Dictionary style replace multiple items
map = setNames(c("0101", "0102", "0103"), c("AA", "AC", "AG"))
foo[] <- map[unlist(foo)]
assuming that map
covers all the cases in foo
. This would feel less like a 'hack' and be more efficient in both space and time if foo
were a matrix (of character()), then
matrix(map[foo], nrow=nrow(foo), dimnames=dimnames(foo))

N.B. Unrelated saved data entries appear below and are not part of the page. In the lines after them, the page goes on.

-- ==== Sys2Proof/Laws/Memory.lean ====
section
/-! SUPPORT. Memory: a read after a write, a read after several, and that every memory operation keeps the canonical form. -/

namespace Sys2Proof.Machine

/-! ## The cell list -/

theorem findCell_insertCell (cs : List Host.Cell) (a b : Nat) (v : Byte) :
    findCell (insertCell cs a v) b = if b = a then some v else findCell cs b := by
  induction cs with
  | nil => simp [insertCell, findCell, eq_comm]
  | cons c cs ih =>
    obtain ⟨d, u⟩ := c
    simp only [insertCell]
    split
    · simp [findCell, eq_comm]
    · by_cases had : a = d
      · subst had
        by_cases hb : b = a
        · simp [findCell, hb]
        · simp [findCell, hb, Ne.symm hb]
      · rw [if_neg had]
        by_cases hb : d = b
        · subst hb; simp [findCell, Ne.symm had]
        · simp [findCell, hb, ih]

theorem findCell_eraseCell (cs : List Host.Cell) (a b : Nat) :
    findCell (eraseCell cs a) b = if b = a then none else findCell cs b := by
  induction cs with
  | nil => simp [eraseCell, findCell]
  | cons c cs ih =>
    obtain ⟨d, u⟩ := c
    simp only [eraseCell]
    split
    · subst d
      by_cases hb : b = a
      · rw [ih]; simp [hb]
      · simp [ih, findCell, hb, Ne.symm hb]
    · by_cases hb : d = b
      · subst hb; simp [findCell, *]
      · simp [findCell, hb, ih]

theorem mem_insertCell {cs : List Host.Cell} {a : Nat} {v : Byte} {c : Host.Cell} (h : c ∈ insertCell cs a v) :
    c = (a, v) ∨ c ∈ cs := by
  induction cs with
  | nil => simpa [insertCell] using h
  | cons d cs ih =>
    obtain ⟨d, u⟩ := d
    simp only [insertCell] at h
    split at h
    · simpa using h
    · split at h
      · rcases List.mem_cons.mp h with h | h <;> simp [h]
      · rcases List.mem_cons.mp h with h | h
        · simp [h]
        · rcases ih h with h | h <;> simp [h]

theorem mem_eraseCell {cs : List Host.Cell} {a : Nat} {c : Host.Cell} (h : c ∈ eraseCell cs a) : c ∈ cs := by
  induction cs with
  | nil => simp [eraseCell] at h
  | cons d cs ih =>
    obtain ⟨d, u⟩ := d
    simp only [eraseCell] at h
    split at h
    · exact List.mem_cons_of_mem _ (ih h)
    · rcases List.mem_cons.mp h with h | h
      · simp [h]
      · exact List.mem_cons_of_mem _ (ih h)

theorem insertCell_rising {cs : List Host.Cell} (h : cs.Pairwise (fun c d => c.1 < d.1)) (a : Nat) (v : Byte) :
    (insertCell cs a v).Pairwise (fun c d => c.1 < d.1) := by
  induction cs with
  | nil => simp [insertCell]
  | cons d cs ih =>
    obtain ⟨d, u⟩ := d
    rw [List.pairwise_cons] at h
    simp only [insertCell]
    split
    · rename_i had
      refine List.pairwise_cons.mpr ⟨fun c hc => ?_, List.pairwise_cons.mpr h⟩
      rcases List.mem_cons.mp hc with rfl | hc
      · exact had
      · exact had.trans (h.1 c hc)
    · split
      · subst d; exact List.pairwise_cons.mpr h
      · refine List.pairwise_cons.mpr ⟨fun c hc => ?_, ih h.2⟩
        rcases mem_insertCell hc with rfl | hc
        · show d < a; omega
        · exact h.1 c hc

theorem eraseCell_rising {cs : List Host.Cell} (h : cs.Pairwise (fun c d => c.1 < d.1)) (a : Nat) :
    (eraseCell cs a).Pairwise (fun c d => c.1 < d.1) := by
  induction cs with
  | nil => simp [eraseCell]
  | cons d cs ih =>
    obtain ⟨d, u⟩ := d
    rw [List.pairwise_cons] at h
    simp only [eraseCell]
    split
    · exact ih h.2
    · exact List.pairwise_cons.mpr ⟨fun c hc => h.1 c (mem_eraseCell hc), ih h.2⟩

/-! ## Memory -/

namespace Memory

@[simp] theorem write_font (m : Memory) (a : Nat) (v : Byte) : (m.write a v).font = m.font := by
  unfold write; split <;> rfl

@[simp] theorem write_background (m : Memory) (a b : Nat) (v : Byte) :
    (m.write a v).background b = m.background b := by simp [background]

/-- A read after a write: the byte written at its address, every other byte as before. -/
theorem read_write (m : Memory) (a b : Nat) (v : Byte) :
    (m.write a v).read b = if b = a then v else m.read b := by
  have hbg := m.write_background a b v
  simp only [read, hbg]
  unfold write
  split
  · simp only [findCell_eraseCell]; split <;> simp_all
  · simp only [findCell_insertCell]; split <;> simp_all

/-- A write inside memory keeps the canonical form. -/
theorem wf_write {m : Memory} (h : m.wf) {a : Nat} (ha : a < 4096) (v : Byte) : (m.write a v).wf := by
  refine ⟨?_, fun c hc => ?_⟩
  · unfold write; split
    · exact eraseCell_rising h.1 a
    · exact insertCell_rising h.1 a v
  · rw [write_background]
    unfold write at hc
    split at hc
    · exact h.2 c (mem_eraseCell hc)
    · rcases mem_insertCell hc with rfl | hc
      · exact ⟨ha, ‹_›⟩
      · exact h.2 c hc

@[simp] theorem writeBytes_font (m : Memory) (a : Nat) (bs : List Byte) : (m.writeBytes a bs).font = m.font := by
  induction bs generalizing m a with
  | nil => rfl
  | cons b bs ih => simp [writeBytes, ih]

/-- Bytes stored inside memory keep the canonical form. -/
theorem wf_writeBytes {m : Memory} (h : m.wf) {a : Nat} {bs : List Byte} (hb : a + bs.length ≤ 4096) :
    (m.writeBytes a bs).wf := by
  induction bs generalizing m a with
  | nil => exact h
  | cons b bs ih =>
    rw [List.length_cons] at hb
    exact ih (wf_write h (by omega) b) (by omega)

/-- A read after bytes stored at `a` on: the byte stored there, every byte outside as before. -/
theorem read_writeBytes (m : Memory) (a : Nat) (bs : List Byte) (b : Nat) :
    (m.writeBytes a bs).read b = if a ≤ b ∧ b < a + bs.length then bs.getD (b - a) 0 else m.read b := by
  induction bs generalizing m a with
  | nil => simp [writeBytes]
  | cons v bs ih =>
    rw [writeBytes, ih, read_write, List.length_cons]
    by_cases hab : b = a
    · subst hab; simp
    · by_cases hin : a + 1 ≤ b ∧ b < a + 1 + bs.length
      · rw [if_pos hin, if_pos (by omega), show b - a = b - (a + 1) + 1 by omega, List.getD_cons_succ]
      · rw [if_neg hin, if_neg hab, if_neg (by omega)]

end Memory

/-- Memory right after reset is in canonical form, whatever the font. -/
theorem reset_mem_wf (font : Config.Font) (threshold : Nat) : (State.resetWith font threshold).mem.wf := by
  simp [State.resetWith, Memory.wf]

end Sys2Proof.Machine
end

Both matrix and data frame variants run afoul of R's 2^31-1 limit on vector size when there are millions of SNPs and thousands of samples.
Here is a quick solution
dict = list(AA = '0101', AC = '0102', AG = '0103')
foo2 = foo
for (i in 1:3){foo2 <- replace(foo2, foo2 == names(dict[i]), dict[i])}
One of the most readable way to replace value in a string or a vector of string with a dictionary is stringr::str_replace_all
, from the stringr
package. Beware: this method is based on regex (see here). The pattern needed by str_replace_all
can be a dictionnary, expressed as a list: c("regex" = "desired value")
.
# 1. Made your dictionnary
dictio_replace= c("AA"= "0101",
"AC"= "0102",
"AG"= "0103") # short example of dictionnary.
# 2. Replace all pattern, according to the dictionary-values (only a single vector of string, or a single string)
foo$snp1 <- stringr::str_replace_all(string = foo$snp1,
pattern= dictio_replace) # we only use the 'pattern' option here: 'replacement' is useless since we provide a dictionnary.
Repeat step 2 with foo$snp2 & foo$snp3. If you have more vectors to transform it's a good idea to use another func', in order to replace values in each of the columns/vector in the dataframe without repeating yourself.
If you're open to using packages, plyr
is a very popular one and has this handy mapvalues() function that will do just what you're looking for:
foo <- mapvalues(foo, from=c("AA", "AC", "AG"), to=c("0101", "0102", "0103"))
Note that it works for data types of all kinds, not just strings.